THE DATA START

/-- The first seven rows of chapter 6's table of flag values. -/
theorem test_arithmeticFlags :
    FusedOp.add.compute (0x7FFF : BitVec 16) 1 0 = ⟨0x8000, true, ⟨true, false, true, false⟩⟩ ∧
    FusedOp.add.compute (0xFFFF : BitVec 16) 1 0 = ⟨0, true, ⟨false, true, false, true⟩⟩ ∧
    FusedOp.add.compute (0x80 : BitVec 8) 0x80 0 = ⟨0, true, ⟨false, true, true, true⟩⟩ ∧
    FusedOp.sub.compute (3 : BitVec 16) 5 0 = ⟨0xFFFE, true, ⟨true, false, false, true⟩⟩ ∧
    FusedOp.sub.compute (0x8000 : BitVec 16) 1 0 = ⟨0x7FFF, true, ⟨false, false, true, false⟩⟩ ∧
    FusedOp.sub.compute (0 : BitVec 32) 1 0 = ⟨0xFFFFFFFF, true, ⟨true, false, false, true⟩⟩ := by decide

/-- The other rows of the table. -/
theorem test_bitAndSwapFlags :
    FusedOp.setBits.compute (1 : BitVec 32) 0x80000000 0 = ⟨0x80000001, true, ⟨true, false, false, false⟩⟩ ∧
    FusedOp.clearBits.compute (0xF0 : BitVec 16) 0x30 0 = ⟨0xC0, true, ⟨false, false, false, false⟩⟩ ∧
    FusedOp.flipBits.compute (0x0F : BitVec 8) 0xFF 0 = ⟨0xF0, true, ⟨true, false, false, false⟩⟩ ∧
    FusedOp.swap.compute (0x8001 : BitVec 16) 0x1234 0 = ⟨0x1234, true, ⟨true, false, false, false⟩⟩ ∧
    FusedOp.cswap.compute (0x42 : BitVec 16) 0x42 0x99 = ⟨0x99, true, ⟨false, true, false, false⟩⟩ ∧
    (FusedOp.cswap.compute (0x42 : BitVec 16) 0x43 0x99).writes = false ∧
    (FusedOp.cswap.compute (0x42 : BitVec 16) 0x43 0x99).flags = ⟨true, false, false, true⟩ ∧
    (FusedOp.cswap.compute (0x80000000 : BitVec 32) 0x7FFFFFFF 0).flags = ⟨false, false, true, false⟩ := by decide

/-- The region table and profiles of chapter 2's example. -/
def examplePart : State :=
  let part := base.modPort 1 (fun x => { x with profile := { x.profile with capUser := true } })
  let part := part.modPort 3 (fun x => { x with profile := { x.profile with fusedAllowed := false } })
  let table := (((Vector.replicate 16 Region.blank).set 2 ⟨true, 0, 0xFF, 0x3, true, true, true, false, false, false⟩).set
    3 ⟨true, 0x100, 0x10F, 0xF, true, true, true, true, true, true⟩).set 5 ⟨true, 0x100, 0x1FF, 0x5, true, true, false, false, false, false⟩
  { part with regions := table }

/-- Its rows: the refusals. -/
theorem test_headCheckRefusals :
    examplePart.headCheck 1 (ask 1 1 0x8002) = .refused .denied ∧
    examplePart.headCheck 2 { ask 0 0 0x10 with priv := .user } = .refused .noRegion ∧
    examplePart.headCheck 3 (ask 2 2 0x10042) = .refused .misaligned ∧
    examplePart.headCheck 3 { ask 5 1 0x10042 with priv := .user } = .refused .denied ∧
    examplePart.headCheck 0 (ask 2 2 0x11000) = .refused .denied ∧
    examplePart.headCheck 0 { ask 0 2 0x11000 with priv := .user } = .refused .denied ∧
    examplePart.headCheck 1 { ask 0 2 0xFFFFFFFC with priv := .user } = .refused .noRegion ∧
    examplePart.headCheck 0 (ask 6 2 0x8001) = .refused .badRequest := by decide

/-- Its rows: the requests handed to the interlock stage. -/
theorem test_headCheckPasses :
    examplePart.headCheck 0 (ask 0 2 0x8000) = .passed ⟨.read, 0x8000, .word, 0, 0, false⟩ ∧
    examplePart.headCheck 1 (ask 2 2 0x10044) = .passed ⟨.lockRead, 0x10044, .word, 0, 0, true⟩ ∧
    examplePart.headCheck 2 { ask 4 0 0x11003 with priv := .user } = .passed ⟨.unlock, 0x11003, .byte, 0, 0, false⟩ ∧
    lineOf 0x10044 = 0x1004 ∧ lineOf 0x11003 = 0x1100 := by decide

/-- R193: the response channel's codes. -/
theorem test_responseCodes :
    responseBits (7, ⟨.memDown, 5, ⟨true, false, false, true⟩⟩) = (7, 12, 5, 0b1001) ∧
      FaultKind.holdExpired.code = 13 ∧ OutcomeCode.notHeld.code = 8 ∧
      transferBits ⟨.write, 0x10, .half, 3⟩ = (1, 0x10, 1, 3) := by decide

/-- R194: the completion channel's status bit, 0 OK and 1 DATA-ERROR. -/
theorem test_completionCodes :
    completionCode .ok = 0 ∧ completionCode .dataError = 1 ∧ completionOfBits 0 5 = .completion .ok 5 ∧
      completionOfBits 1 5 = .completion .dataError 5 := by decide

/-- R80: a timer just loaded with 100 µs reads 100, and it reads 1 in the last microsecond. -/
theorem test_holdRemainingIsRoundedUp :
    ({ base with clock := ⟨0, 3⟩ } : State).wholeMicroseconds 400 = 100 ∧
      ({ base with clock := ⟨0, 3⟩ } : State).wholeMicroseconds 1 = 1 ∧
      ({ base with clock := ⟨0, 3⟩ } : State).wholeMicroseconds 5 = 2 := by decide

/-- R189, R197: a region written is read back, the unassigned bits as 0. -/
theorem test_regionReadBack :
    (regionFields [3, 0xFF, 0xFF, 0, 0, 1, 0, 1, 0]).bytes = [0xBF, 0x0F, 0, 0, 1, 0, 1, 0] := by decide

/-- R184, R197: a FUSING UNDER-LOCK entry with expiry-due, of a PAUSED owner. -/
theorem test_lockBytes :
    (withState (withEntry base 5 0x500 2 (.fusingUnderLock 300 true) .held [0, 3]) 2 .paused .empty).lockBytes 5 =
      [0x6C, 2, 0, 0, 5, 0, 1, 44, 2, 0, 3, 0] := by decide

/-- R182, R197: a port with a fault record and a broken line. -/
theorem test_portBytes :
    ((base.modPort 1 (fun x => { x with
        fault := .two ⟨.denied, 0x8000, some ⟨2, 1, .user⟩⟩ .holdExpired
        state := .fenced
        queue := [ask 0 2 0]
        resp := [⟨0, 5, 2, .atMemory⟩, ⟨1, 6, 1, .complete (Answer.plain .fenced)⟩] })).setHeldLines 1
          [⟨0x10, .broken .maintenance⟩]).portBytes 1 =
      [3, 0xC2, 3, 0xE8, 1, 2, 0x27, 0, 0x82, 5, 13, 0x92, 0, 0, 0x80, 0, 1, 0x14, 0, 0, 0, 0x10, 0, 0, 0, 0, 0] := by decide

/-- R181, R185, R197: the part right after a device reset with DEFCFG low is quiet, SETTLING, with a limit of 64 and the pointer P3. -/
theorem test_statusAfterReset :
    State.reset.statusBytes = [0, 0x80, 0, 0, 0, 0, 0] ∧ State.reset.memoryBytes = [0xC0, 64, 0, 0, 0, 0, 0] ∧
      State.reset.offered 0 = none ∧ State.reset.offeredTransfer = none ∧ State.reset.alert = false := by decide

/-- Chapter 3's example: the UNLOCK of E4 releases P2's WRITE and passes the entry to P1's FUSED, with P3 kept. -/
def mixedWaiters : State :=
  let part := withEntry base 4 0x300 0 (.held 50) .held [2, 1, 3]
  let part := withWaiter part 2 (ask 1 2 0x3000) ⟨.write, 0x3000, .word, 7, 0, false⟩ .parked
  let part := withWaiter part 1 (ask 5 2 0x3004) ⟨.fused .add, 0x3004, .word, 1, 0, false⟩ .parked
  withWaiter part 3 (ask 2 2 0x3008) ⟨.lockRead, 0x3008, .word, 0, 0, false⟩ .parked

theorem test_walkOverMixedWaiters :
    let t := after (.decision 0) (withHead mixedWaiters 0 (ask 4 2 0x3000))
    t.entry 4 = some ⟨0x300, 1, .fusingFresh, [3]⟩ ∧ t.heldLines 0 = [] ∧ t.heldLines 1 = [] ∧
      t.table.handover = [⟨2, .request 9 .plain, ⟨.write, 0x3000, .word, 7⟩⟩, ⟨1, .operationRead, ⟨.read, 0x3004, .word, 0⟩⟩] ∧
      (t.port 0).resp = [⟨0, 0, 4, .complete (Answer.plain .done)⟩] ∧ (t.port 2).resp = [⟨9, 0, 1, .handedOver⟩] ∧
      (t.port 1).resp = [⟨9, 0, 5, .inOperation⟩] ∧ (t.port 3).resp = [⟨9, 0, 2, .parked⟩] := by decide

/-- The same with the memory port DOWN: every waiter is answered MEM-DOWN and E4 is FREE. -/
theorem test_walkWithTheMemoryPortDown :
    let t := after (.decision 0) (withHead (down mixedWaiters) 0 (ask 4 2 0x3000))
    t.entry 4 = none ∧ t.table.handover = [] ∧ (t.port 1).resp = [⟨9, 0, 5, .complete (Answer.plain .memDown)⟩] ∧
      (t.port 2).resp = [⟨9, 0, 1, .complete (Answer.plain .memDown)⟩] ∧
      (t.port 3).resp = [⟨9, 0, 2, .complete (Answer.plain .memDown)⟩] := by decide

/-! ### What meets the statements' hypotheses -/

/-- A port with one response-list entry. -/
def withResponse (st : RespState) : State := base.modPort 0 (fun x => { x with resp := [⟨0, 3, 0, st⟩] })

theorem test_meets_StepRunsTheFrontCommand :
    ({ base with pending := [.grant, .mcsNFalling] } : State).pending = .grant :: [.mcsNFalling] := by decide

theorem test_meets_StepOnAnEmptyQueueTakesADueEventOrTime :
    (State.reset.pending = [] ∧ State.reset.due = []) ∧
    ((withHead base 0 (ask 0 2 0)).pending = [] ∧ (withHead base 0 (ask 0 2 0)).due = [.decision 0]) ∧
    2 ≤ (withHead (withHead base 0 (ask 0 2 0)) 3 (ask 0 2 0)).due.length ∧
    (withEntry base 7 1 0 (.held 1) .held []).entry 7 = some ⟨1, 0, .held 1, []⟩ ∧
    (base.wire.head? = none ∧ base.entry 7 = none) := by decide

/-- Each kind of event of the part is due where its conditions hold. -/
theorem test_dueEvents :
    (withResponse (.awaitingGrant .plain ⟨.read, 0, .word, 0⟩)).due = [.grant] ∧
    (State.reset.setPins { State.reset.pins with memIdle := true }).due = [.passageToUp true] ∧
    (withOutstanding { base with clock := ⟨64, 0⟩ } [⟨⟨.read, 0, .word, 0⟩, 0, true, .request 0 4 .plain⟩]).due =
      [.responseLimitExpiry] ∧
    (withEntry base 7 1 0 (.held 0) .held []).due = [.holdExpiry 7] ∧
    (withEntry base 7 1 0 (.fusingUnderLock 0 false) .held []).due = [.expiryDue 7] ∧
    (withState (withEntry base 7 1 0 (.held 0) .held []) 0 .paused .empty).due = [] := by decide

theorem test_meets_AcceptanceJoinsTheQueue :
    ((base.port 0).state ≠ .offline ∧ (base.port 0).inbound < 8) ∧
    ((base.modPort 3 (fun x => { x with queue := List.replicate 7 (ask 0 2 0) })).port 3).inbound < 8 ∧
    (State.reset.port 3).state = .offline ∧
    8 ≤ ((base.modPort 3 (fun x => { x with queue := List.replicate 8 (ask 0 2 0) })).port 3).inbound := by decide

theorem test_meets_DeliveryTakesTheCompleteFront :
    (((withResponse (.complete (Answer.plain .done))).port 0).state ≠ .offline ∧
      ((withResponse (.complete (Answer.plain .done))).port 0).resp = ⟨0, 3, 0, .complete (Answer.plain .done)⟩ :: []) ∧
    ((withResponse .atMemory).port 0).resp = ⟨0, 3, 0, .atMemory⟩ :: [] ∧
    ∀ a, (⟨0, 3, 0, .atMemory⟩ : RespEntry).state ≠ .complete a :=
  ⟨by decide, by decide, fun a h => by cases h⟩

theorem test_meets_NothingIsDecidedOutsideItsConditions :
    (withHead base 0 (ask 0 2 0)).decides 0 = true ∧ base.decides 0 = false ∧
    ((withState base 0 .paused .empty).port 0).state = .paused ∧ (State.reset.port 0).state = .offline ∧
    (base.port 0).queue = [] ∧ 4 ≤ ((base.modPort 0 (fun x => { x with
      resp := List.replicate 4 ⟨0, 0, 0, .atMemory⟩ })).port 0).resp.length ∧
    ((base.setRecord 0 (some ⟨.add, .word, 0, 1, 0, .reading .candidate, .fresh, 0, false, 0⟩)).record 0).isSome = true ∧
    (∃ r ∈ ((withResponse .parked).port 0).resp, r.state = .parked ∨ r.state = .entryWait ∨ r.state = .handedOver) := by decide

theorem test_meets_FencedHeadIsAnsweredFenced :
    let s := withHead (withState base 0 .fenced (.two ⟨.denied, 0, none⟩ .limit)) 0 (ask 7 3 1)
    s.decides 0 = true ∧ (s.port 0).state = .fenced ∧ (s.port 0).queue = ask 7 3 1 :: [] := by decide

theorem test_meets_CodesAndAlignmentAreTested :
    ((withHead base 0 (ask 6 0 0)).Decides 0 (ask 6 0 0) [] ∧ ((withHead base 0 (ask 6 0 0)).port 0).fault = .empty) ∧
    (withHead base 0 (ask 0 3 0)).Decides 0 (ask 0 3 0) [] ∧
    (withHead base 0 (ask 5 0 0 0 0 7)).Decides 0 (ask 5 0 0 0 0 7) [] ∧
    (withHead base 0 (ask 4 0 1 0 0 7)).Decides 0 (ask 4 0 1 0 0 7) [] ∧
    (withHead base 0 (ask 4 1 1)).Decides 0 (ask 4 1 1) [] ∧
    (withHead base 0 (ask 5 2 3 0 0 6)).Decides 0 (ask 5 2 3 0 0 6) [] :=
  ⟨⟨⟨by decide, by decide, by decide⟩, by decide⟩, ⟨by decide, by decide, by decide⟩, ⟨by decide, by decide, by decide⟩,
    ⟨by decide, by decide, by decide⟩, ⟨by decide, by decide, by decide⟩, by decide, by decide, by decide⟩

theorem test_meets_RegionAndRightsAreChecked :
    ((withHead examplePart 2 (ask 0 0 0x10)).Decides 2 (ask 0 0 0x10) [] ∧ Kind.ofCodes 0 0 = some .read ∧
      Width.ofCode 0 = some .byte ∧ examplePart.matchRegion 2 (blockOf 0x10) = none) ∧
    ((withHead examplePart 3 (ask 5 1 0x10042)).Decides 3 (ask 5 1 0x10042) [] ∧
      (examplePart.matchRegion 3 (blockOf 0x10042)).any (fun g => !g.permits (examplePart.port 3).profile (.fused .add) .supervisor)) ∧
    ((withHead examplePart 0 (ask 0 2 0x8000)).Decides 0 (ask 0 2 0x8000) [] ∧
      (examplePart.matchRegion 0 (blockOf 0x8000)).any (fun g => g.permits (examplePart.port 0).profile .read .supervisor)) :=
  ⟨⟨⟨by decide, by decide, by decide⟩, by decide, by decide, by decide⟩, ⟨⟨by decide, by decide, by decide⟩, by decide⟩,
    ⟨by decide, by decide, by decide⟩, by decide⟩

theorem test_meets_SecondFaultFencesThePort :
    (let s := withHead (withState base 0 .active oneFault) 0 (ask 6 0 0);
      s.Decides 0 (ask 6 0 0) [] ∧ (s.port 0).fault = .first ⟨.denied, 0, none⟩ ∧ s.headCheck 0 (ask 6 0 0) = .refused .badRequest) ∧
    (let s := withHead (withState base 0 .active oneFault) 0 (ask 4 2 0x10);
      s.Decides 0 (ask 4 2 0x10) [] ∧ s.headCheck 0 (ask 4 2 0x10) = .passed (checked .unlock) ∧
        s.stage 0 (checked .unlock) s.entryToTake = .refuse .notHeld) :=
  ⟨⟨⟨by decide, by decide, by decide⟩, by decide, by decide⟩, ⟨by decide, by decide, by decide⟩, by decide, by decide⟩

/-- P0's head, on a part where another port holds the line, or none does. -/
theorem test_meets_PlainRequestProceedsToMemory :
    (let s := withHead base 0 (ask 0 2 0x10);
      s.Passes 0 (ask 0 2 0x10) [] (checked .read) ∧ s.own 0 1 = none ∧ s.lineEntry 1 = none ∧ s.memDown = false) ∧
    (let s := withHead (down base) 0 (ask 1 2 0x10);
      s.Passes 0 (ask 1 2 0x10) [] (checked .write) ∧ s.memDown = true) ∧
    (let s := withHead (withEntry base 0 1 0 (.held 9) .held []) 0 (ask 1 2 0x10);
      s.Passes 0 (ask 1 2 0x10) [] (checked .write) ∧ s.own 0 1 = some .held) ∧
    (withEntry base 0 1 0 (.acquiring false) .acquiring []).own 0 1 = some .acquiring ∧
    (withEntry base 0 1 0 (.releasing false) .releasing []).own 0 1 = some .releasing ∧
    (let r := ask 0 2 0x10000
      let s := withHead examplePart 2 r
      s.Passes 2 r [] ⟨.read, 0x10000, .word, 0, 0, true⟩) :=
  ⟨⟨⟨⟨by decide, by decide, by decide⟩, by decide⟩, by decide, by decide, by decide⟩,
    ⟨⟨⟨by decide, by decide, by decide⟩, by decide⟩, by decide⟩, ⟨⟨⟨by decide, by decide, by decide⟩, by decide⟩, by decide⟩,
    by decide, by decide, ⟨by decide, by decide, by decide⟩, by decide⟩

theorem test_meets_LockReadTakesTheLowestFreeEntry :
    (let s := withHead base 0 (ask 2 2 0x10);
      s.Passes 0 (ask 2 2 0x10) [] (checked .lockRead) ∧ s.own 0 1 = none ∧ (s.heldLines 0).length < (s.port 0).profile.lockLimit.toNat ∧
        s.lineEntry 1 = none ∧ s.Lowest 0 ∧ s.memDown = false) ∧
    (let s := withHead (down (withEntry base 0 5 0 (.held 9) .held [])) 0 (ask 2 2 0x10);
      s.Passes 0 (ask 2 2 0x10) [] (checked .lockRead) ∧ (s.heldLines 0).length < (s.port 0).profile.lockLimit.toNat ∧
        s.Lowest 1 ∧ s.memDown = true) :=
  ⟨⟨⟨⟨by decide, by decide, by decide⟩, by decide⟩, by decide, by decide, by decide, ⟨by decide, by decide, by decide⟩, by decide⟩,
    ⟨⟨by decide, by decide, by decide⟩, by decide⟩, by decide, ⟨by decide, by decide, by decide⟩, by decide⟩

THE DATA END

▸ **ASSIGNMENT**: Please retype the data exactly as it stands, from its first line down to the line that contains "FusedOp.add.compute (0x7FFF : BitVec", then stop.

▸ **RESULT FOR THIS TASK**:
/-- The first seven rows of chapter 6's table of flag values. -/
theorem test_arithmeticFlags :
    FusedOp.add.compute (0x7FFF : BitVec 16) 1 0 = ⟨0x8000, true, ⟨true, false, true, false⟩⟩ ∧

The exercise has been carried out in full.